Requirement: Search the entries for the word "writeRelease". Copy each line in which it is found.

Supplied material:
/-- A vector advanced without a run of the loops, under the duty clamp, whose scaling sets the limit flag (R161, R162, R167). There is no
current to give the sign of a dead-time compensation: none is added (DESIGN CHOICE, log 74). -/
def State.holdVector (s : State) (l : LaneId) (b : Nat) : State :=
  let x := s.bridge l b
  let thOut := x.thOut + turned (s.omega l b) (s.periodSec l b)
  let v : Vec := (x.vd, x.vq)
  let du := s.clampDuties l b (v.turn thOut) [0, 0, 0]
  let s := if du.2 < 1 then (s.wr l.reg CMT_LIM b 1).bump l.reg CMT_CNT_VLIMIT b else s
  s.applyVoltage l b (Vec.scale du.2 v) thOut du.1

/-- A period with invalid samples: the loops do not run, the previous vector is advanced, the frame is marked; after
`INVALID_LIMIT` such periods the bridge is withdrawn (R167). -/
def State.invalidPeriod (s : State) (l : LaneId) (b : Nat) (mid : Bool) : State :=
  let n := s.rd l.reg CMT_INVALID_N b + 1
  let s := (s.wr l.reg CMT_INVALID_N b (satNat 16 n)).bump l.reg CMT_CNT_INVALID b
  let r := if mid then (s, false) else s.rotorRun l b none
  let s := r.1.modBridge l b (fun x => { x with recon := true })
  if n ≥ s.rd l.reg CMT_INVALID_LIMIT then (s.withdraw l b).raise l.reg 22
  else if r.2 then s.withdraw l b
  else s.holdVector l b

/-- The number of closed phases in a mask. -/
def closedCount (m : Nat) : Nat := b2n (bit m 0) + b2n (bit m 1) + b2n (bit m 2)

/-- The samples of a bridge are invalid: they did not arrive, a converter is over range, or two phases are closed (R167). -/
def badSample (x : BridgeSample) (closed : Nat) : Bool :=
  !x.arrives || (sampleCodes x).zipIdx.any (fun p => overRange p.2 p.1) || decide (closedCount closed ≥ 2)

/-- The DC link of a bridge at a sample that arrived, and its lower limit over two samples (R163, R181). A sample that does not arrive neither
counts nor ends the run of low ones (DESIGN CHOICE, log 74). -/
def State.linkCheck (s : State) (l : LaneId) (x : BridgeSample) : State :=
  if !x.arrives then s
  else
    let s := s.wr l.reg CMT_VDC x.b (satNat 16 (roundQ ((x.vdc : Rat) * 1144 / 1000)).toNat)
    if s.rd l.reg CMT_VDC x.b < s.rd l.reg CMT_VDC_MIN then s.wr l.reg CMT_VDC_LOW x.b (s.rd l.reg CMT_VDC_LOW x.b + 1)
    else s.wr l.reg CMT_VDC_LOW x.b 0

/-- One control period of a bridge in RUN (R156, R163, R167). -/
def State.runPeriod (s : State) (l : LaneId) (x : BridgeSample) (mid : Bool) : State :=
  let s := s.linkCheck l x
  if s.rd l.reg CMT_VDC_LOW x.b ≥ 2 then ((s.withdraw l x.b).wr l.reg CMT_VDC_LOW x.b 0).raise l.reg 21
  else
    let closed := if s.rd l.reg CMT_SENSE_MODE x.b = 1 then 0 else (s.bridge l x.b).closing
    if badSample x closed then s.invalidPeriod l x.b mid else s.validPeriod l x.b x closed mid

/-- The release speed of a short written to GDR as an electrical period in µs, in every period (R175, R223). -/
def State.writeRelease (s : State) (l : LaneId) (b : Nat) : State :=
  let psi := nano (s.rd l.reg CMT_PSI b : Nat)
  let pct : Rat := ((s.rd l.reg CMT_SHORT_MARGIN - 10 : Nat) : Rat) / 100
  let w := pct * s.vdc l b / (sqrt3 * psi)
  if psi = 0 ∨ w = 0 then s.wr l.pow GDR_RELEASE_PERIOD b 65535
  else s.wr l.pow GDR_RELEASE_PERIOD b (clampInt 0 65535 (roundQ (2 * piQ * 1000000 / w))).toNat

/-- A bridge in SHORT at a compute start: to FREE below the release speed (R175). -/
def State.shortPeriod (s : State) (l : LaneId) (b : Nat) : State :=
  if s.rdB l.reg OBS_SPEED_OK b && !aboveCrossover (s.rdI l.reg OBS_SPEED b) (s.rd l.reg CMT_SHORT_MARGIN - 10)
      (s.rd l.reg CMT_VDC b) (s.rd l.reg CMT_PSI b)
  then s.setBridge l b 3 else s

/-- A bridge whose samples carry the latch bit goes to FAULT, its switches off (R152, R220). -/
def State.latchBridgeSeen (s : State) (l : LaneId) (b : Nat) : State :=
  if !s.rdB l.reg CMT_LATCH_SEEN b then s
  else
    let s := s.wr l.reg CMT_LATCH_SEEN b 0
    if s.rd l.reg CMT_STATE b = 5 then s
    else
      let s := if s.rd l.reg CMT_STATE b = 2 then (s.dropOwn l b).loseWinding l b else s
      (s.setBridge l b 5).wr l.pow GDR_PRE_ON b 0

/-- One bridge at a compute start: sampled at this load point or not (R153, R156); a bridge with its switches off is tracked at every base
valley (R199). -/
def State.bridgePeriod (s : State) (l : LaneId) (b : Nat) (peak : Bool) : State :=
  if !s.bridgeUsed l b then s
  else
    let smp := (s.bridge l b).smp
    let mid := (s.bridge l b).mid
    let s := s.modBridge l b (fun x => { x with smp := none })
    match s.rd l.reg CMT_STATE b, smp with
    | 2, some x => (s.runPeriod l x mid).obsReport l b
    | 2, none => s
    | st, some x => if peak then s else
        let s := (s.linkCheck l x).wr l.reg CMT_VDC_LOW b 0
        let s := if (st = 0 ∨ st = 1 ∨ st = 3) ∧ !s.rdB l.pow GDR_PRE_ON b then s.trackStep l x (s.rd l.reg INT_VALLEY_AT) else s.trackRestart l b
        let s := s.rotorIdle l b (s.tracked l b)
        if st = 4 then s.shortPeriod l b else s
    | _, none => if peak then s else s.rotorIdle l b (s.tracked l b)

/-- The steps of a compute start for every bridge, with the weights found before (R156, R171, R173 to R175). -/
def State.driveBridges (s : State) (l : LaneId) (peak : Bool) : State :=
  let s := (List.range 6).foldl (fun s b => s.modBridge l b (fun x => { x with fresh := false })) s
  let s := (List.range 6).foldl (fun s b => s.bridgePeriod l b peak) s
  if peak then s
  else
    let ns := s.basePeriod l * 625 / 1000
    (List.range 6).foldl (fun s b => if s.bridgeUsed l b then (s.boostStep l b ns).writeRelease l b else s) s

/-- A step run with the values of CMT that were in force at the latest valley, where a commit has replaced some since (R181). -/
def State.withOld (s : State) (l : LaneId) (f : State → State) : State :=
  let old := (s.lane l).cmtOld
  if old.isEmpty then f s
  else
    let new := old.map (fun e => (e.1, s.params.get e.1))
    let t := f { s with params := old.foldl (fun m e => m.put e.1 e.2) s.params }
    { t with params := new.foldl (fun m e => m.put e.1 e.2) t.params }

/-- The weights, every bridge, boost and the records of weight changes; at a peak the shares stand (R158, R171, R174). -/
def State.driveStep (s : State) (l : LaneId) (peak : Bool) : State :=
  if peak then (s.driveBridges l true).rescales l
  else
    let w := s.weights l
    ((w.1.awaitRescale l w.2).driveBridges l false).rescales l

/-- What CMT and OBS do at a compute start: latched bridges, weights, every bridge, boost, the records; the numbering of
the free values moves on (R156, R171, R173, R174). -/
def State.driveCompute (s : State) (l : LaneId) (peak : Bool) : State :=
  let s := s.withOld l (fun s =>
    ((List.range 6).foldl (fun s b => s.latchBridgeSeen l b) s).driveStep l peak)
  { s with fv := s.fv + 1 }

/-! ### Entering RUN -/

/-- A bridge enters RUN: its loops close on the voltage handed over, which stands at its terminals until its first edges act (R185;
DESIGN CHOICE, log 71), its weight starts at 0, its winding is no longer lost, the edges of an earlier run are gone, its collection is over
(R171, R199, R201, R208, R250, R366). `ab` is that voltage in the stationary frame. -/
def State.enterRun (s : State) (l : LaneId) (b : Nat) (hand ab : Vec) : State :=
  let s := (s.wr l.reg CMT_STATE b 2).wr l.reg VOT_LOST_W (8 * l.reg + b) 0
  let s := s.modBridge l b (fun x => { x with wOwn := 0, ramp := none, share := 0, iqRef := 0, hand := some hand })
  let s := s.modBridge l b (fun x => { x with cur := [], next := [], smp := x.smp, closing := 0, placed := 0, hfi := [] })
  let s := (s.trackRestart l b).modBridge l b (fun x => { x with vaOld := ab.1, vbOld := ab.2, va := ab.1, vb := ab.2, ca := 0, cb := 0 })
  let s := ((s.wr l.reg CMT_INVALID_N b 0).wr l.reg CMT_VDC_LOW b 0).wr l.reg OBS_CAP_TRY b 0
  let s := ((s.wr l.pow GDR_DUTY_GOT b 0).wr l.pow GDR_DUTY_MISS b 0).wr l.pow GDR_MISSING b 0
  [2 * b, 2 * b + 1].foldl (fun s n => (s.wr l.reg CEN_MODE n 1).wr l.reg CEN_CLOSING n 1) s

/-- A bridge in OFF or FREE starts: to CAPTURE, after a precharge where a phase is not ready (R178, R212). -/
def State.beginCapture (s : State) (l : LaneId) (b : Nat) : State :=
  let s := (s.wr l.reg OBS_CAP_TRY b 0).wr l.reg OBS_GONE b 0
  if s.bootReady l b then (s.setBridge l b 1).obsReport l b else s.precharge l b

/-- The gates of a lane may turn on: its power die runs and its gate supply has stayed above 9.0 V for 1 ms (R18, R178, R205). -/
def State.gatesReady (s : State) (l : LaneId) : Bool := s.on l.pow && !s.rdB l.pow GDR_VGD_BAD

/-- START_DRIVE on one bridge of a lane (R178): from OFF or FREE into CAPTURE, from SHORT into RUN with the voltage of a
short handed over; a bridge under way stays as it is, and one whose gates may not turn on. -/
def State.startBridge (s : State) (l : LaneId) (b : Nat) : State :=
  if !s.gatesReady l then s
  else match s.rd l.reg CMT_STATE b with
  | 0 => if s.rdB l.pow GDR_PRE_ON b then s else s.beginCapture l b
  | 3 => if s.rdB l.pow GDR_PRE_ON b then s else s.beginCapture l b
  | 4 => (s.enterRun l b (0, 0) (0, 0)).obsEnter l b 1 ((s.encAngle l b : Nat) : Rat) (s.encSpeed l b)
  | _ => s

/-- A winding of any lane marked as out of RUN by an agreed STOP_DRIVE, or no longer so (R366). -/
def State.markStopped (s : State) (l : LaneId) (b : Nat) (on : Bool) : State :=
  s.lanesOf.foldl (fun s x => s.wrB l.reg VOT_STOPPED_W (8 * x.reg + b) on) s

/-- The bridges a mask names. -/
def bridgesOf (mask : Nat) : List Nat := (List.range 6).filter (fun b => mask.testBit b)

/-- The test of a bridge named by START_DRIVE or STOP_DRIVE ends (R499). -/
def State.abortTest (s : State) (l : LaneId) (mask : Nat) : State :=
  let hit := s.rd l.reg BST_MASK &&& mask % 64
  if hit = 0 then s
  else
    let left := clrMask (s.rd l.reg BST_MASK) hit
    let s := (s.wr l.reg BST_MASK 0 left).bumpBy l.reg BST_CNT_ABORT 0 (bridgesOf hit).length
    if left = 0 ∧ (s.rd l.reg BST_STATE = 2 ∨ s.rd l.reg BST_STATE = 3) then s.wr l.reg BST_STATE 0 0 else s

/-- START_DRIVE taking effect in a voting lane; a lane in shadow leaves its bridges as they are, a lane in TRIM first
returns to point 0 (R97, R178, R499, R519). -/
def State.effStart (s : State) (l : LaneId) (mask : Nat) : State :=
  let s := s.abortTest l mask
  (bridgesOf mask).foldl (fun s b =>
    let ramping := (s.bridge l b).ramp.isSome
    let s := s.markStopped l b false
    let s := if ramping then s.wr l.reg VOT_STOPPED_W (8 * l.reg + b) 1 else s
    if s.vstate l = 0 then s
    else if s.rd l.reg CLK_POINT ≠ 0 then (s.wr l.reg PWR_DVFS_TO 0 1).wrBit l.reg PWR_START_MASK 0 b true
    else s.startBridge l b) s

/-- A named bridge this lane cannot start: unused, in FAULT, or in SHORT without a valid encoder angle (R178). -/
def State.cannotStart (s : State) (l : LaneId) (b : Nat) : Bool :=
  !s.bridgeUsed l b || s.rd l.reg CMT_STATE b == 5 || (s.rd l.reg CMT_STATE b == 4 && !s.encUsable l b)

/-- With CEN at CORE/2, more than three bridges would be in CAPTURE or RUN, which they are at point 0 only (R157). -/
def State.tooMany (s : State) (l : LaneId) (mask : Nat) : Bool :=
  bit (s.rd l.reg CLK_ISL_CFG 0) 0 &&
    decide (((List.range 6).filter (fun b =>
      mask.testBit b || s.rd l.reg CMT_STATE b == 1 || s.rd l.reg CMT_STATE b == 2 || s.rdB l.pow GDR_PRE_ON b ||
        bit (s.rd l.reg PWR_START_MASK) b)).length > 3)

/-- A bridge that starts outside a START_DRIVE, under the conditions of one: after a deferred start and at REJOIN (R157, R178, R180, R519). -/
def State.startAlso (s : State) (l : LaneId) (b : Nat) : State :=
  if s.cannotStart l b ∨ s.tooMany l (2 ^ b) then s else s.startBridge l b

/-- The check of a block's configuration as a lane reports and sends it: for RPC `CFG_CRC`, in which `CMD` counts as written (R179, R262, R282,
R365). -/
def State.cfgCrcOf (s : State) (r block : Nat) : Nat := if block = 0x13 then s.rd r RPC_CFG_CRC else s.rwsCrc r block

/-- Where a block reports its configuration check. -/
def cfgCrcPars : List (Nat × PDesc) := [(0x10, CMT_CFG_CRC), (0x12, CEN_CFG_CRC), (0x13, RPC_CFG_CRC), (0x17, SIO_CFG_CRC)]

/-- The first voting peer whose configuration of CMT, CEN, RPC or SIO differs, as CONFIG_MISMATCH (R178, R179, R262, R282, R365). -/
def State.chkCmtCrc (s : State) (l : LaneId) : Option Rsp :=
  firstFail (cfgCrcPars.map (fun e =>
    ((s.peersOf l).find? (fun p => s.voting l p && s.cfgCrcOf p.reg e.1 != s.cfgCrcOf l.reg e.1)).map
      (fun p => rMismatch (e.2.id l.reg 0) (e.2.id p.reg 0))))

/-- Every configured brake bridge turns at most at `HOLD_SPEED` (R554). -/
def State.brakesSlow (s : State) (l : LaneId) : Bool :=
  [1, 2, 3, 4].all (fun t => !s.targetDriven l t || !s.tooFast l (s.rd l.reg CEN_TGT_BRIDGE t))

/-- The cartridge check of one bridge (R178, R554). An expected type of 0 asks for no check. -/
def State.chkCart (s : State) (l : LaneId) (b : Nat) : Option Rsp :=
  let c := s.rd l.reg CMT_CART b
  let st := s.rd l.reg CRT_MAN_STATE c
  if c ≥ 8 then none
  else if (st = 2 ∨ st = 3) ∧ s.rd l.reg CRT_EXP_TYPE c ≠ 0 ∧
      (s.rd l.reg CRT_MAN_TYPE c ≠ s.rd l.reg CRT_EXP_TYPE c ∨ s.rd l.reg CRT_MAN_DIGEST c ≠ s.rd l.reg CRT_EXP_DIGEST c)
  then some (rMismatch (CRT_EXP_DIGEST.id l.reg c) (CRT_MAN_DIGEST.id l.reg c))
  else if s.rd l.reg CRT_POLICY_SEEN = 1 ∧ (st = 1 ∨ st = 2) ∧ s.brakesSlow l
  then some (rMismatch (CRT_MAN_STATE.id l.reg c) (CRT_POLICY_SEEN.id l.reg 0))
  else none

/-- The first failure over a list. -/
def firstOf {α : Type} (f : α → Option Rsp) : List α → Option Rsp
  | [] => none
  | a :: as => match f a with
    | some r => some r
    | none => firstOf f as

Answer below:
def State.writeRelease (s : State) (l : LaneId) (b : Nat) : State :=
    (List.range 6).foldl (fun s b => if s.bridgeUsed l b then (s.boostStep l b ns).writeRelease l b else s) s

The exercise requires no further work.